Détecteurs aspirants vs ponctuels : guide de choix
Quand utiliser un détecteur aspirant plutôt qu'un détecteur ponctuel ? Classes EN 54-20, application spéciale à faire autoriser, granularité réelle dans la matrice et entretien.

Le choix qui structure votre installation
Le choix entre détecteurs ponctuels (optiques, thermiques, multi-capteurs) et détecteurs aspirants (ASD, Aspirating Smoke Detection) influence la conception complète d'une installation SDAI : coût, temps de détection, organisation du câblage et matrice d'asservissement.
Ce n'est pas un "soit l'un soit l'autre", les deux technologies sont souvent complémentaires.

Comment ça marche
Le détecteur ponctuel
Le détecteur classique : un boîtier au plafond avec un capteur (optique, thermique, ou les deux). L'air ambiant traverse la chambre de détection par convection naturelle.
Principe : la fumée doit "monter jusqu'au détecteur" pour être détectée.

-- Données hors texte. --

-- ==== Sys2Proof/Certificates/Slice0/Obligations.lean ====
section
/-! DEFINITION. The statements for the provers. `exec` runs an instruction in a state whose PC is the post-fetch value `a + 2`
(spec 40_step_cycle.md R112), so `s.PC - 2` is the instruction's own address. Where a docstring names a decision D<n> or a
general-knowledge passage GK<n>, the spec marks that point as its own choice, and the statement rests on that choice. `diag` is
the model's field that carries a step's diagnostic to the host (10_state.md R62); a statement about it rests on decision D25 and log
entry 3. -/

namespace Sys2Proof.Machine

/-! ## Words the statements use -/

/-- Every word that matches `m` under `mask` decodes to the instruction `i` makes of it. -/
def Encodes (mask m : Word) (i : Word → Instr) : Prop := ∀ op : Word, op &&& mask = m → decodeWord op = .ok (i op)

/-- Every byte of memory reads as before. -/
def SameMemory (s t : State) : Prop := ∀ a, t.readByte a = s.readByte a

/-- Nothing differs but V registers of the list `written`. -/
def RegsOnly (written : List RegSel) (s t : State) : Prop :=
  t = { s with V := t.V } ∧ (∀ k, k ∉ written → t.reg k = s.reg k) ∧ SameMemory s t

/-- Nothing differs but PC. -/
def PCOnly (s t : State) : Prop := t = { s with PC := t.PC } ∧ SameMemory s t

/-- Nothing differs but I. -/
def IOnly (s t : State) : Prop := t = { s with I := t.I } ∧ SameMemory s t

/-- Nothing differs but the bytes of memory at `base` to `base + count - 1`. -/
def BytesOnly (base count : Nat) (s t : State) : Prop :=
  t = { s with mem := t.mem } ∧ ∀ a, a < base ∨ base + count ≤ a → t.readByte a = s.readByte a

/-- The words that select no operation, as 30_encoding.md R97 lists them. -/
def UnknownWord (op : Word) : Prop :=
  let family := op.toNat / 4096
  let n := op.toNat % 16
  let nn := op.toNat % 256
  (family = 5 ∧ n ≠ 0) ∨
  (family = 8 ∧ n ∈ [0x8, 0x9, 0xA, 0xB, 0xC, 0xD, 0xF]) ∨
  (family = 9 ∧ n ≠ 0) ∨
  (family = 14 ∧ nn ∉ [0x9E, 0xA1]) ∨
  (family = 15 ∧ nn ∉ [0x07, 0x0A, 0x15, 0x18, 0x1E, 0x29, 0x33, 0x55, 0x65])

/-- The state from which a step fetches (40_step_cycle.md R110): Running, not awaiting a key, and a fetch at PC in range. -/
def ReadyToFetch (s : State) : Prop := s.run = .running ∧ s.await = none ∧ s.PC.toNat < 0x0FFF

/-- The opcode at PC, the byte at the lower address in bits 15 to 8. -/
def opcodeAt (s : State) : Word := s.readByte s.PC.toNat ++ s.readByte (s.PC.toNat + 1)

/-- The V registers that executing `i` may write (10_state.md R33). FX0A writes its register only when a later step completes it. -/
def regsWritten : Instr → List RegSel
  | .ldImm x _ | .addImm x _ | .ldReg x _ | .or x _ | .and x _ | .xor x _ | .rnd x _ | .ldVxDt x => [x]
  | .addReg x _ | .sub x _ | .shr x _ | .subn x _ | .shl x _ => [x, 0xF]
  | .drw _ _ _ => [0xF]
  | .ldVxI x => (List.range (x.toNat + 1)).map (BitVec.ofNat 4)
  | .cls | .ret | .sys _ | .jp _ | .call _ | .seImm _ _ | .sneImm _ _ | .seReg _ _ | .sneReg _ _ | .ldI _ | .jpV0 _
  | .skp _ | .sknp _ | .ldVxK _ | .ldDtVx _ | .ldStVx _ | .addIVx _ | .ldFVx _ | .ldBVx _ | .ldIVx _ => []

/-- The rows DXYN draws: `min(N, 32 - y0)` with `y0 = V[Y] mod 32` (44_display.md R201). -/
def spriteRows (s : State) (y : RegSel) (n : Nibble) : Nat := min n.toNat (32 - (s.reg y).toNat % 32)

/-- Whether DXYN draws at row `yy` and column `xx`: a drawn row, one of its 8 columns, and the sprite bit set (R202). -/
def spriteMask (s : State) (x y : RegSel) (n : Nibble) (yy xx : Nat) : Bool :=
  let x0 := (s.reg x).toNat % 64
  let y0 := (s.reg y).toNat % 32
  decide (y0 ≤ yy) && decide (yy - y0 < spriteRows s y n) && decide (x0 ≤ xx) && decide (xx - x0 < 8) &&
    (s.readByte (s.I.toNat + (yy - y0))).getLsbD (7 - (xx - x0))

/-- Only steps and ticks. -/
def Command.isStepOrTick : Command → Bool
  | .step => true
  | .tickTimers => true
  | .load _ | .setKey _ _ | .requestPause | .requestResume | .requestQuit => false

end Sys2Proof.Machine

open Sys2Proof Sys2Proof.Machine

/-! ## Encoding -/

/-- Decoding the word, or the bytes, of a well-formed instruction gives the instruction back, with every operand at every value
(30_encoding.md R91, R93, R95, R96). -/
def Obligations.DecodeOfEncodeIsIdentity : Prop :=
  ∀ i : Instr, i.wellFormed = true →
    decodeWord (encode i) = .ok i ∧ ∀ rest, decode (encodeBytes i ++ rest) = .ok (i, rest)

/-- A word that decodes is the word of the instruction it decodes to, and that instruction is well formed: no word has two
meanings and no bit is dropped, Y of 8XY6 and 8XYE included. -/
def Obligations.EncodeOfDecodeIsIdentity : Prop :=
  ∀ (op : Word) (i : Instr), decodeWord op = .ok i → encode i = op ∧ i.wellFormed = true
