-- ==== Sys2Proof/Laws/Decode.lean ====
section
/-! SUPPORT. The fields of each encoding format (spec 30_encoding.md R91, R93) and the byte order of a word, as arithmetic on the
word's value. -/

namespace Sys2Proof

/-! ## Fields as arithmetic -/

section Fields

variable (op : Word)

theorem fieldFamily_toNat : (fieldFamily op).toNat = op.toNat / 4096 := by
  have := op.isLt
  simp only [fieldFamily, BitVec.extractLsb'_toNat, Nat.shiftRight_eq_div_pow]
  omega

theorem fieldX_toNat : (fieldX op).toNat = op.toNat / 256 % 16 := by
  simp only [fieldX, BitVec.extractLsb'_toNat, Nat.shiftRight_eq_div_pow]

theorem fieldY_toNat : (fieldY op).toNat = op.toNat / 16 % 16 := by
  simp only [fieldY, BitVec.extractLsb'_toNat, Nat.shiftRight_eq_div_pow]

theorem fieldN_toNat : (fieldN op).toNat = op.toNat % 16 := by
  simp only [fieldN, BitVec.extractLsb'_toNat, Nat.shiftRight_zero]

theorem fieldNN_toNat : (fieldNN op).toNat = op.toNat % 256 := by
  simp only [fieldNN, BitVec.extractLsb'_toNat, Nat.shiftRight_zero]

theorem fieldNNN_toNat : (fieldNNN op).toNat = op.toNat % 4096 := by
  simp only [fieldNNN, BitVec.extractLsb'_toNat, Nat.shiftRight_zero]

theorem firstByte_toNat : (firstByte op).toNat = op.toNat / 256 := by
  have := op.isLt
  simp only [firstByte, BitVec.extractLsb'_toNat, Nat.shiftRight_eq_div_pow]
  omega

theorem secondByte_toNat : (secondByte op).toNat = op.toNat % 256 := by
  simp only [secondByte, BitVec.extractLsb'_toNat, Nat.shiftRight_zero]

end Fields

/-! ## Formats as arithmetic -/

section Formats

variable (f : Nibble) (x y : RegSel) (n : Nibble) (nn : Byte) (nnn : Addr12)

/-- The value of two joined fields. -/
theorem toNat_join {v w : Nat} (a : BitVec v) (b : BitVec w) : (a ++ b).toNat = a.toNat * 2 ^ w + b.toNat := by
  rw [BitVec.toNat_append, ← Nat.shiftLeft_add_eq_or_of_lt b.isLt, Nat.shiftLeft_eq]

theorem wordOfBytes_toNat (a b : Byte) : (wordOfBytes a b).toNat = a.toNat * 256 + b.toNat := toNat_join a b

theorem formatFA_toNat : (formatFA f nnn).toNat = f.toNat * 4096 + nnn.toNat := toNat_join f nnn

theorem formatFXNN_toNat : (formatFXNN f x nn).toNat = (f.toNat * 16 + x.toNat) * 256 + nn.toNat := by
  have h := toNat_join (f ++ x) nn
  rwa [toNat_join f x] at h

theorem formatFXYN_toNat :
    (formatFXYN f x y n).toNat = ((f.toNat * 16 + x.toNat) * 16 + y.toNat) * 16 + n.toNat := by
  have h := toNat_join (f ++ x ++ y) n
  rwa [toNat_join (f ++ x) y, toNat_join f x] at h

@[simp] theorem fieldFamily_formatFA : fieldFamily (formatFA f nnn) = f := by
  apply BitVec.eq_of_toNat_eq
  rw [fieldFamily_toNat, formatFA_toNat]
  omega

@[simp] theorem fieldNNN_formatFA : fieldNNN (formatFA f nnn) = nnn := by
  apply BitVec.eq_of_toNat_eq
  rw [fieldNNN_toNat, formatFA_toNat]
  omega

@[simp] theorem fieldFamily_formatFXNN : fieldFamily (formatFXNN f x nn) = f := by
  apply BitVec.eq_of_toNat_eq
  rw [fieldFamily_toNat, formatFXNN_toNat]
  omega

@[simp] theorem fieldX_formatFXNN : fieldX (formatFXNN f x nn) = x := by
  apply BitVec.eq_of_toNat_eq
  rw [fieldX_toNat, formatFXNN_toNat]
  omega

@[simp] theorem fieldNN_formatFXNN : fieldNN (formatFXNN f x nn) = nn := by
  apply BitVec.eq_of_toNat_eq
  rw [fieldNN_toNat, formatFXNN_toNat]
  omega

@[simp] theorem fieldFamily_formatFXYN : fieldFamily (formatFXYN f x y n) = f := by
  apply BitVec.eq_of_toNat_eq
  rw [fieldFamily_toNat, formatFXYN_toNat]
  omega

@[simp] theorem fieldX_formatFXYN : fieldX (formatFXYN f x y n) = x := by
  apply BitVec.eq_of_toNat_eq
  rw [fieldX_toNat, formatFXYN_toNat]
  omega

@[simp] theorem fieldY_formatFXYN : fieldY (formatFXYN f x y n) = y := by
  apply BitVec.eq_of_toNat_eq
  rw [fieldY_toNat, formatFXYN_toNat]
  omega

@[simp] theorem fieldN_formatFXYN : fieldN (formatFXYN f x y n) = n := by
  apply BitVec.eq_of_toNat_eq
  rw [fieldN_toNat, formatFXYN_toNat]
  omega

end Formats

/-! ## A word is its fields -/

theorem formatFA_fields (op : Word) : formatFA (fieldFamily op) (fieldNNN op) = op := by
  apply BitVec.eq_of_toNat_eq
  rw [formatFA_toNat, fieldFamily_toNat, fieldNNN_toNat]
  omega

theorem formatFXNN_fields (op : Word) : formatFXNN (fieldFamily op) (fieldX op) (fieldNN op) = op := by
  apply BitVec.eq_of_toNat_eq
  rw [formatFXNN_toNat, fieldFamily_toNat, fieldX_toNat, fieldNN_toNat]
  omega

theorem formatFXYN_fields (op : Word) : formatFXYN (fieldFamily op) (fieldX op) (fieldY op) (fieldN op) = op := by
  apply BitVec.eq_of_toNat_eq
  rw [formatFXYN_toNat, fieldFamily_toNat, fieldX_toNat, fieldY_toNat, fieldN_toNat]
  omega

/-- A word is its two bytes, big-endian (20_memory.md R75). -/
@[simp] theorem wordOfBytes_bytes (op : Word) : wordOfBytes (firstByte op) (secondByte op) = op := by
  apply BitVec.eq_of_toNat_eq
  rw [wordOfBytes_toNat, firstByte_toNat, secondByte_toNat]
  omega

/-! ## The masks of the opcode table (R95) -/

theorem formatFA_getLsbD (f : Nibble) (nnn : Addr12) (i : Nat) :
    (formatFA f nnn).getLsbD i = if i < 12 then nnn.getLsbD i else f.getLsbD (i - 12) := BitVec.getLsbD_append

/-- Mask 0xF000 keeps the family. -/
theorem mask_F000 (op : Word) : op &&& 0xF000 = formatFA (fieldFamily op) 0 := by
  apply BitVec.eq_of_getLsbD_eq
  intro i hi
  rw [formatFA_getLsbD]
  simp only [fieldFamily, BitVec.getLsbD_and, BitVec.getLsbD_extractLsb']
  interval_cases i <;> simp

/-- Mask 0xF00F keeps the family and N. -/
theorem mask_F00F (op : Word) : op &&& 0xF00F = formatFA (fieldFamily op) ((fieldN op).setWidth 12) := by
  apply BitVec.eq_of_getLsbD_eq
  intro i hi
  rw [formatFA_getLsbD]
  simp only [fieldFamily, fieldN, BitVec.getLsbD_and, BitVec.getLsbD_setWidth, BitVec.getLsbD_extractLsb']
  interval_cases i <;> simp

/-- Mask 0xF0FF keeps the family and NN. -/
theorem mask_F0FF (op : Word) : op &&& 0xF0FF = formatFA (fieldFamily op) ((fieldNN op).setWidth 12) := by
  apply BitVec.eq_of_getLsbD_eq
  intro i hi
  rw [formatFA_getLsbD]
  simp only [fieldFamily, fieldNN, BitVec.getLsbD_and, BitVec.getLsbD_setWidth, BitVec.getLsbD_extractLsb']
  interval_cases i <;> simp

/-- Two FA words are equal exactly when their fields are. -/
theorem formatFA_inj {f g : Nibble} {a b : Addr12} : formatFA f a = formatFA g b ↔ f = g ∧ a = b := by
  constructor
  · intro h
    exact ⟨by simpa using congrArg fieldFamily h, by simpa using congrArg fieldNNN h⟩
  · rintro ⟨rfl, rfl⟩
    rfl

/-- A word under mask 0xF000 matches `m` exactly when its family is that of `m`. -/
theorem match_F000 (op : Word) (f : Nibble) : op &&& 0xF000 = formatFA f 0 ↔ fieldFamily op = f := by
  rw [mask_F000, formatFA_inj]
  simp

/-- A word under mask 0xF00F matches exactly when its family and N are the pattern's. -/
theorem match_F00F (op : Word) (f n : Nibble) :
    op &&& 0xF00F = formatFXYN f 0 0 n ↔ fieldFamily op = f ∧ fieldN op = n := by
  have e : formatFXYN f 0 0 n = formatFA f (n.setWidth 12) := by
    apply BitVec.eq_of_toNat_eq
    have := n.isLt
    have z : (0 : RegSel).toNat = 0 := rfl
    simp only [formatFXYN_toNat, formatFA_toNat, BitVec.toNat_setWidth, z]
    omega
  rw [mask_F00F, e, formatFA_inj]
  constructor
  · rintro ⟨h, g⟩
    refine ⟨h, BitVec.eq_of_toNat_eq ?_⟩
    have := congrArg BitVec.toNat g
    simp only [BitVec.toNat_setWidth] at this
    omega
  · rintro ⟨h, g⟩
    rw [h, g]
    exact ⟨rfl, rfl⟩

/-- A word under mask 0xF0FF matches exactly when its family and NN are the pattern's. -/
theorem match_F0FF (op : Word) (f : Nibble) (nn : Byte) :
    op &&& 0xF0FF = formatFXNN f 0 nn ↔ fieldFamily op = f ∧ fieldNN op = nn := by
  have e : formatFXNN f 0 nn = formatFA f (nn.setWidth 12) := by
    apply BitVec.eq_of_toNat_eq
    have := nn.isLt
    have z : (0 : RegSel).toNat = 0 := rfl
    simp only [formatFXNN_toNat, formatFA_toNat, BitVec.toNat_setWidth, z]
    omega
  rw [mask_F0FF, e, formatFA_inj]
  constructor
  · rintro ⟨h, g⟩
    refine ⟨h, BitVec.eq_of_toNat_eq ?_⟩
    have := congrArg BitVec.toNat g
    simp only [BitVec.toNat_setWidth] at this
    omega
  · rintro ⟨h, g⟩
    rw [h, g]
    exact ⟨rfl, rfl⟩

/-- The three masks, from the fields to the match. -/
theorem matches_F000 {op m : Word} {f : Nibble} (hm : formatFA f 0 = m) (hf : fieldFamily op = f) :
    op &&& 0xF000 = m := hm ▸ (match_F000 op f).2 hf

theorem matches_F00F {op m : Word} {f n : Nibble} (hm : formatFXYN f 0 0 n = m) (hf : fieldFamily op = f)
    (hn : fieldN op = n) : op &&& 0xF00F = m := hm ▸ (match_F00F op f n).2 ⟨hf, hn⟩

theorem matches_F0FF {op m : Word} {f : Nibble} {nn : Byte} (hm : formatFXNN f 0 nn = m) (hf : fieldFamily op = f)
    (hn : fieldNN op = nn) : op &&& 0xF0FF = m := hm ▸ (match_F0FF op f nn).2 ⟨hf, hn⟩

/-- Decoding the two bytes of a word is decoding the word. -/
theorem decode_bytes_of_word {op : Word} {i : Instr} (h : decodeWord op = .ok i) (rest : List Byte) :
    decode (firstByte op :: secondByte op :: rest) = .ok (i, rest) := by
  simp [decode, h]

end Sys2Proof
end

Le détecteur aspirant (ASD)
Un système centralisé avec :
- Une unité d'aspiration (motorisée)
- Un réseau de tubes percés de trous (capillaires)
- Un détecteur ultra-sensible dans l'unité centrale
Principe : l'air est activement aspiré depuis les points de prélèvement vers le détecteur. La fumée n'attend pas, elle est captée.
Sensibilité : ce que dit la norme produit
La comparaison ne se fait pas en multipliant des ordres de grandeur, mais par les classes de la norme SN EN 54-20, qui régit les détecteurs de fumée par aspiration. La norme distingue trois classes de sensibilité :
| Classe EN 54-20 | Niveau de sensibilité | Usage type |
|---|---|---|
| Classe A | La plus élevée | Détection très précoce, typiquement en salle serveurs ou local à forte valeur |
| Classe B | Intermédiaire | Détection précoce renforcée |
| Classe C | La plus basse des trois | Sensibilité comparable à celle d'une détection ponctuelle |
Les valeurs numériques associées à chaque classe et les méthodes d'essai figurent dans la norme, qui est un document payant : nous ne les reproduisons pas ici. Ce qu'il faut retenir pour concevoir, c'est le raisonnement : on choisit une classe en fonction de l'objectif de détection du local, et le fabricant fournit la déclaration de performance qui atteste la classe atteinte par le matériel, chaque trou de prélèvement étant pris en compte dans le calcul.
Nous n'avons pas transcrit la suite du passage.